*Records for this exercise*:
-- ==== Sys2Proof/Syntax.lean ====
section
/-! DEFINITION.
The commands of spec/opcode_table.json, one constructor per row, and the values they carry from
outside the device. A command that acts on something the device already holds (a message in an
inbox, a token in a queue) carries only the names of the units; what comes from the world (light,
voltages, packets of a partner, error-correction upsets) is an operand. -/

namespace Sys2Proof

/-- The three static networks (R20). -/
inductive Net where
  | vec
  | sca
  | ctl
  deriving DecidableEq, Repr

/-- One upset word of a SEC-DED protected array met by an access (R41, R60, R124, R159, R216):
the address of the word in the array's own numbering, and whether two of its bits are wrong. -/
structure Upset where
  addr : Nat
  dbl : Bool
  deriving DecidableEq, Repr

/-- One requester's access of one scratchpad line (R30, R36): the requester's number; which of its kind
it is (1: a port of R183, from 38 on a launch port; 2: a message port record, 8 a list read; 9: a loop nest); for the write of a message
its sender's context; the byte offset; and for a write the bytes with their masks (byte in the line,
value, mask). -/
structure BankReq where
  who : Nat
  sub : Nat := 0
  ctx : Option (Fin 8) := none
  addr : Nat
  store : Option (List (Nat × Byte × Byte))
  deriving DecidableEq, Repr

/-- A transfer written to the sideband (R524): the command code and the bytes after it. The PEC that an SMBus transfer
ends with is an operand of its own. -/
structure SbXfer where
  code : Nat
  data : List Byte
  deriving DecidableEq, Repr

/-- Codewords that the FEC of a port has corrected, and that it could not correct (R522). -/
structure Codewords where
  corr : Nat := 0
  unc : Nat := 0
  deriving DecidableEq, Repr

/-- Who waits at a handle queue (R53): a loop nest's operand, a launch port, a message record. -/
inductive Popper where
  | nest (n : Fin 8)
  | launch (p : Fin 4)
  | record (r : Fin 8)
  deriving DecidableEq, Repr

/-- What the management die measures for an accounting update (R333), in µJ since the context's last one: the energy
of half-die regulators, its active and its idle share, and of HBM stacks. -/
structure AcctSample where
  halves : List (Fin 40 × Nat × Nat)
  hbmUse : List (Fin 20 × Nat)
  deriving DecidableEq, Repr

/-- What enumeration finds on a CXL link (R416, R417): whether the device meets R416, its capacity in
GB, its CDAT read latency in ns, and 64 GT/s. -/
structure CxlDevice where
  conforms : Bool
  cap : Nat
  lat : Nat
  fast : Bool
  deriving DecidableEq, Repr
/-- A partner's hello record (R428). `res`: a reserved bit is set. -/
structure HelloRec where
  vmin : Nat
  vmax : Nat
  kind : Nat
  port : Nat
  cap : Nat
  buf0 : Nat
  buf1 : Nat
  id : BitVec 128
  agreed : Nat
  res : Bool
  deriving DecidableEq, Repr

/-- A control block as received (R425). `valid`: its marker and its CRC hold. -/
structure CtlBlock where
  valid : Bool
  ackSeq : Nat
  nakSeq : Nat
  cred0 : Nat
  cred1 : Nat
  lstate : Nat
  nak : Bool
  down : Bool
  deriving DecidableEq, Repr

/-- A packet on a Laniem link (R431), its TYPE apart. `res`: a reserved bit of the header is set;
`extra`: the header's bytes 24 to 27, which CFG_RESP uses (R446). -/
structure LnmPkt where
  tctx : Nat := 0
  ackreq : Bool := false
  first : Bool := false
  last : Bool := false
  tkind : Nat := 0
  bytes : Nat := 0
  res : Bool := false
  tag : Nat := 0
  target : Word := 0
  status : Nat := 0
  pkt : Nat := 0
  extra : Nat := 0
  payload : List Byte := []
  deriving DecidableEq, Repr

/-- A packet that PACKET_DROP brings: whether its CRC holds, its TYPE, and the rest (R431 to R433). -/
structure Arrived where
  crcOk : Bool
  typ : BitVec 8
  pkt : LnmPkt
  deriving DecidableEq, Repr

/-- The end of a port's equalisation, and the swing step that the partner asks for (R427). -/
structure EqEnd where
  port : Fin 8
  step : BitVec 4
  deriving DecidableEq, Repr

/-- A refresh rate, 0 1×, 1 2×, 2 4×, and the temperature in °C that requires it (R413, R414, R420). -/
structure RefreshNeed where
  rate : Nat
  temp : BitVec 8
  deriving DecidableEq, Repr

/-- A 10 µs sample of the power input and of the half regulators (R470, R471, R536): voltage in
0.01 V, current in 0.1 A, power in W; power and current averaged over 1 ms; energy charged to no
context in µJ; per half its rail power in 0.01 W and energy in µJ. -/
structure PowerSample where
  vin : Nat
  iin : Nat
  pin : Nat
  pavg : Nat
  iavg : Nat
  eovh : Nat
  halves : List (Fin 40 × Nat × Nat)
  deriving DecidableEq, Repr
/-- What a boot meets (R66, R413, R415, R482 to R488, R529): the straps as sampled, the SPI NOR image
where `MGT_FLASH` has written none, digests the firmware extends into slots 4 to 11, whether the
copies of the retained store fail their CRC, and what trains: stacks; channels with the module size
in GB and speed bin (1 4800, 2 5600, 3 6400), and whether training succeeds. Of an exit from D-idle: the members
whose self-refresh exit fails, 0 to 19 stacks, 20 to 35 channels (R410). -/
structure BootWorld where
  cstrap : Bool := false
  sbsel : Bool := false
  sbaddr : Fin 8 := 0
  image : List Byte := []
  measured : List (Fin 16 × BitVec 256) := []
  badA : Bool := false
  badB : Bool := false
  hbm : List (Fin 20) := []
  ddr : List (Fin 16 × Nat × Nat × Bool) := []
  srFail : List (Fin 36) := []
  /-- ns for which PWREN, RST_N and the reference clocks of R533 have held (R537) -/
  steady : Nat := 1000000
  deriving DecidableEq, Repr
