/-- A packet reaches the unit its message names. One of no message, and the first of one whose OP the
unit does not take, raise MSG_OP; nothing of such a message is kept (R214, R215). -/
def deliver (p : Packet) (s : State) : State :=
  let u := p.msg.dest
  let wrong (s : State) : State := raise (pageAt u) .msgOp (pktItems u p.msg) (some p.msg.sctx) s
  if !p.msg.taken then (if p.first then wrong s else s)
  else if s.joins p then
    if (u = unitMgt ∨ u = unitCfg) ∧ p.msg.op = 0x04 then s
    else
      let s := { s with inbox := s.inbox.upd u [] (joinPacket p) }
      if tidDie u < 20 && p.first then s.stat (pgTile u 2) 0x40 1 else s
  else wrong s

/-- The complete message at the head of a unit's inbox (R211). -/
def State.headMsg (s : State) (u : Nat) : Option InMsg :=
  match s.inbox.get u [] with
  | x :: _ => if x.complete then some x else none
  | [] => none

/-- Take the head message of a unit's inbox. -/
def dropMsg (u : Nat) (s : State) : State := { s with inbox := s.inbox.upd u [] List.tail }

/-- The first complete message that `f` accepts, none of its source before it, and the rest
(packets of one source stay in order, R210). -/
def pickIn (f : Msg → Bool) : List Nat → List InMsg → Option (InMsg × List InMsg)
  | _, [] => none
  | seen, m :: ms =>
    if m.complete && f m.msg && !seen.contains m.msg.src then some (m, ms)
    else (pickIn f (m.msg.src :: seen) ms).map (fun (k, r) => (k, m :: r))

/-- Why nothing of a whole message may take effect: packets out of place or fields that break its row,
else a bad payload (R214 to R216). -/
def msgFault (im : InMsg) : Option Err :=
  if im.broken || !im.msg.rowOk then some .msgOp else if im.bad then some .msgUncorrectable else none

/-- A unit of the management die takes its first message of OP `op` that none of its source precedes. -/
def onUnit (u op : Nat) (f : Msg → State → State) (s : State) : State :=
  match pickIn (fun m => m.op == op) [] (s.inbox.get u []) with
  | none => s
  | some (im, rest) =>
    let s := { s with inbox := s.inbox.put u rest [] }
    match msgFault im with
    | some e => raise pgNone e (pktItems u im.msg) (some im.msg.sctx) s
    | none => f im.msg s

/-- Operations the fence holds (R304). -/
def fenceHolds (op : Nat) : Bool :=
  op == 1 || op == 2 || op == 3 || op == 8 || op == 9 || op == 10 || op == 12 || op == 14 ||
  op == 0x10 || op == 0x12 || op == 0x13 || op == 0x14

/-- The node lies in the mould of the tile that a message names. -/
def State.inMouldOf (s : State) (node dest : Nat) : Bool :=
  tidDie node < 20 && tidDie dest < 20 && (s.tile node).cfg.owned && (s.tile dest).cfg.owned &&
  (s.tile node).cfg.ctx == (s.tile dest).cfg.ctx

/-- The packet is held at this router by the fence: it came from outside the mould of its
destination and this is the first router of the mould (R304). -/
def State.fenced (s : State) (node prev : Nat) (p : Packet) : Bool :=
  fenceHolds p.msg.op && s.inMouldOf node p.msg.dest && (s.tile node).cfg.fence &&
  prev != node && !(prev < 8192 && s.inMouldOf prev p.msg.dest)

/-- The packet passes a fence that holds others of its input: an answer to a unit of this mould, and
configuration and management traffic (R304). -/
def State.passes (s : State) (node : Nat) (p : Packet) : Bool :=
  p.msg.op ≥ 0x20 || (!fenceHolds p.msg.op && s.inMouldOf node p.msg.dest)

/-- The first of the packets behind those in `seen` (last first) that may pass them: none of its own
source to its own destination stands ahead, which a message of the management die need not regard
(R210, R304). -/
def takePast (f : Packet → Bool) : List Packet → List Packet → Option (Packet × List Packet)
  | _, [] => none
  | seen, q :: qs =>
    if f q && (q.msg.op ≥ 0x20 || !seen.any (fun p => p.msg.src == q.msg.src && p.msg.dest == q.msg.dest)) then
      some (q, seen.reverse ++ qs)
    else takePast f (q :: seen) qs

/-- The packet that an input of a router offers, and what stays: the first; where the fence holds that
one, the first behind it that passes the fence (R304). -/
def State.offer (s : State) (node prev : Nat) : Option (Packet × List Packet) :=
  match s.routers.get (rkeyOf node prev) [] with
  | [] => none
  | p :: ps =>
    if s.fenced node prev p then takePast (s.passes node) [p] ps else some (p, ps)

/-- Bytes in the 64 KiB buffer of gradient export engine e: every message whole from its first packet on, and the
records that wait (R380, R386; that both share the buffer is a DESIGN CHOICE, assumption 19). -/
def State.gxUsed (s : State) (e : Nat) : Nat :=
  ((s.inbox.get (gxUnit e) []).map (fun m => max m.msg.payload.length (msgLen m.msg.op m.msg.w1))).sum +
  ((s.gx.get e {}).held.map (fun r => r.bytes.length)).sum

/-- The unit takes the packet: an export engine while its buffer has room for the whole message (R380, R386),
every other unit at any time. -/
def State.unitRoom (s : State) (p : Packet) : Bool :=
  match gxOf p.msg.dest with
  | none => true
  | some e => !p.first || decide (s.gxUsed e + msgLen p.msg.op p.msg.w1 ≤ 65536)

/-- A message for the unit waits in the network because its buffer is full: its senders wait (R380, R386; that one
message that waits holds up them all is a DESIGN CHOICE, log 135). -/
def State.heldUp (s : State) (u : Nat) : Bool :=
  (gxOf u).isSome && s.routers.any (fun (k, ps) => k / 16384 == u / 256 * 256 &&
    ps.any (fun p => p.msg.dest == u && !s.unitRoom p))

*Exercise description*:
Search the entries for "InMsg" and show every line that has it.

*Exercise answer*:
def State.headMsg (s : State) (u : Nat) : Option InMsg :=
def pickIn (f : Msg → Bool) : List Nat → List InMsg → Option (InMsg × List InMsg)
def msgFault (im : InMsg) : Option Err :=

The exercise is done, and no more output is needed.